The man had been on the other side of the freaking planet for two years but he obviously still had her ovaries in his back pocket.

How she was going to drive from the Victorian Highlands to Byron Bay – five whole days trapped in a car with him – and not tear all his clothes off she had no idea.

How she was going to smile and politely kiss his cheek in front of all these television cameras and telephoto lenses and not grab his face and stick her tongue down his throat was a more immediate concern.

He stopped to shake a couple of hands, air-kiss some faces, share a joke or two along the way, but Edwina was aware, in the same way she’d always been, that she was his sole focus.

That wasn’t ego, it was just fact.

His intense, blue gaze had sought and locked with hers through the windscreen as he’d driven into the dry paddock of Barcoo Creek Bush Resort strewn with fancy cars and even fancier people.

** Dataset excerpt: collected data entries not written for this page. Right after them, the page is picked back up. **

/-- BOOK lowers the booking once no heavier work is in flight, a release setting out for the sluice, and asks the
sluice for a raise, retiring at once where WAIT is 0 and staying where WAIT is 1; HEAVY puts the core's hint, in place
of its earlier one, into its region, and DUR 0 withdraws it. A grant: the request at the head of a sluice is granted
where the ledger, the increase and the reserve fit the admitted budget and the ramp bucket holds the increase or a
hint skips it; the ledger and the requester then hold its class. A release that arrives lowers the ledger. A core's
hint arms, and an armed one expires (R90, R92, R373 to R375, R377). -/
def Obligations.BookingsAreAskedAndGranted : Prop :=
  (∀ (c : CoreIx) (w : DWord) (s : State), Issues c s →
     (Spelled 9 0 [(0, 8), (12, 4)] w →
       (fld w 12 3 < (coreOf s c).g → heavyAbove (coreOf s c) (fld w 12 3) = false →
         ∃ t, exec (.book c w) s = .next t ∧ (coreOf t c).g = fld w 12 3 ∧ (coreOf t c).bookPend = false ∧
           (coreOf t c).seq = (stepPc (coreOf s c)).seq ∧
           (sluiceOf t (regionOfCore c)).releases =
             (sluiceOf s (regionOfCore c)).releases ++ [⟨tickOf s, false, c, fld w 12 3⟩]) ∧
       ((coreOf s c).g < fld w 12 3 → (coreOf s c).bookPend = false →
         ∃ t, exec (.book c w) s = .next t ∧ (coreOf t c).g = (coreOf s c).g ∧ (coreOf t c).bookPend = true ∧
           (coreOf t c).req = fld w 12 3 ∧
           ⟨tickOf s, false, c, fld w 12 3⟩ ∈ (sluiceOf t (regionOfCore c)).waiting ∧
           (coreOf t c).seq = (if fld w 15 1 = 1 then (coreOf s c).seq else (stepPc (coreOf s c)).seq) ∧
           (coreOf t c).waitBook = decide (fld w 15 1 = 1))) ∧
     (Spelled 8 0 [(0, 8), (12, 35)] w →
       ∃ t, exec (.heavy c w) s = .next t ∧ coreOf t c = stepPc (atIssue s c) ∧
         (sluiceOf t (regionOfCore c)).hints =
           (sluiceOf s (regionOfCore c)).hints.filter (fun h => h.core != c.val) ++
             (if fld w 15 16 = 0 then [] else
               [⟨c, fld w 12 3, tickOf s + (fld w 31 16 - 20) * 100, tickOf s + max (fld w 31 16) 20 * 100,
                 tickOf s + max (fld w 31 16) 20 * 100 + fld w 15 16 * 100, false, false⟩]))) ∧
  ((∀ (r : RegionIx) (s : State) (q : BookReq) (qs : List BookReq), (sluiceOf s r).waiting = q :: qs → s.stopAll = false →
     (∀ b ∈ (sluiceOf s r).releases, b.eng ≠ q.eng ∨ b.who ≠ q.who) →
     let v := vOf s (r.val / 16)
     let h := reserveAt s r (kOf s r) (if hinted s r q then some q.who else none)
     let fits := ((ampsAt (kOf s r) v (ledgerCal s r + deltaCal s r q)).add h).le (admitLimit s r)
     (fits = true → hinted s r q = true ∨ deltaUa s r q ≤ (sluiceOf s r).bucket →
       ∃ t, exec (.sluiceGrant r) s = .next t ∧ (sluiceOf t r).waiting = qs ∧ ledgerCls t r q.eng q.who = q.cls ∧
         (sluiceOf t r).bucket = (sluiceOf s r).bucket - (if hinted s r q then 0 else deltaUa s r q) ∧
         (q.eng = true → (engOf t q.who).cls = q.cls ∧ (engOf t q.who).ask = 0 ∧ t.cores = s.cores) ∧
         (q.eng = false → (coreOf t q.who).g = q.cls ∧ (coreOf t q.who).bookPend = false ∧ t.engines = s.engines ∧
           ∀ c, c ≠ q.who → coreOf t c = coreOf s c) ∧
         (∀ (e : Bool) (w : Nat), (e, w) ≠ (q.eng, q.who) → ledgerCls t r e w = ledgerCls s r e w)) ∧
     (fits = false ∨ hinted s r q = false ∧ (sluiceOf s r).bucket < deltaUa s r q → exec (.sluiceGrant r) s = .next s)) ∧
   (∀ (r : RegionIx) (s : State) (q : BookReq) (qs : List BookReq), (sluiceOf s r).releases = q :: qs →
     ∃ t, exec (.bookRelease r) s = .next t ∧ (sluiceOf t r).releases = qs ∧ ledgerCls t r q.eng q.who = q.cls ∧
       (sluiceOf t r).waiting = (sluiceOf s r).waiting ∧
       (∀ (e : Bool) (w : Nat), (e, w) ≠ (q.eng, q.who) → ledgerCls t r e w = ledgerCls s r e w) ∧
       (∀ k : Nat, k ≠ r.val → sluiceOf t k = sluiceOf s k) ∧ { t with sluices := s.sluices } = s) ∧
   ∀ (c : CoreIx) (s : State),
     let hs := (sluiceOf s (regionOfCore c)).hints
     (∃ t, exec (.hintArming c) s = .next t ∧ { t with sluices := s.sluices } = s ∧
       (sluiceOf t (regionOfCore c)).hints.length = hs.length ∧
       ∀ (i : Nat) (h : Hint), hs[i]? = some h →
         (sluiceOf t (regionOfCore c)).hints[i]? = some { h with armed := h.armed || decide (h.core = c.val) }) ∧
     (∃ t, exec (.hintExpiry c) s = .next t ∧ { t with sluices := s.sluices } = s ∧
       (∀ h : Hint, h ∈ (sluiceOf t (regionOfCore c)).hints ↔ h ∈ hs ∧ ¬ (h.core = c.val ∧ h.armed = true)) ∧
       (sluiceOf t (regionOfCore c)).waiting = (sluiceOf s (regionOfCore c)).waiting))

From the second he’d climbed out of his spearmint-green, classic 1975 Holden Monaro, she’d known she was in his sights, that she was his end goal.

They should have just gotten naked and done the wilde thing years ago, gotten the crazy urge that besieged them whenever they were in close proximity out of their systems. Maybe there wouldn’t still be this feeling of unfinished business between them.

But yeah… her being rather inconveniently married and all had put the kibosh on that.

Neither of them had crossed that line. Not outside of work anyway. In front of a camera, sure, she’d kissed him a hundred times, been about as naked as was possible without actually being naked on a couple of dozen occasions.

But that didn’t count. That was acting. It was fake. It was their job.

His eyes were back on her again as he broke away from his last well-wisher. Everybody’s eyes, not just the clutch of media, it seemed were on her.

On them.

Edwina was used to being stared at by cameras and fans, but not by these people. They were her tribe. Her peeps. Her friends and colleagues. Fellow actors, industry people, network representatives who were used to famous faces and understood the toll of public scrutiny.

But today they were clearly as curious as the public about this much vaunted reunion.

Edwina held her ground on the veranda, despite alternating between wanting to run away and wanting to throw up.

She did neither. But it was a close call.

The cameras are watching, Eddie. That’s what Dale would have said, had he been here. Smile, flirt, pretend. Give them what they want.

Why it had taken her so long to divorce his ass, she had no idea.

Another voice whispered instructions in her head – Aiden Farley one of the show’s producers. Play nice with Justin. See if he’ll come back for a couple of guest spots. The ratings could really do with some GrOwen magic.

Ugh! She hated that term coined by the show’s fans.

Yes, Grace and Owen’s on-screen chemistry had been off the charts and had kept the fans coming back for more but that intense fandom had put a lot of pressure on Edwina and Justin.

Edwina watched as he drew closer, his designer blue jeans casually scruffy like he’d just rolled out from tinkering under his car. They clung to his hips and moved interestingly against the long, lean muscles of his thighs. A slight breeze blew his plain, loose-fitting, dark grey t-shirt against spectacular abs. Abs she knew intimately, from their sculptured hardness to the light dusting of hair.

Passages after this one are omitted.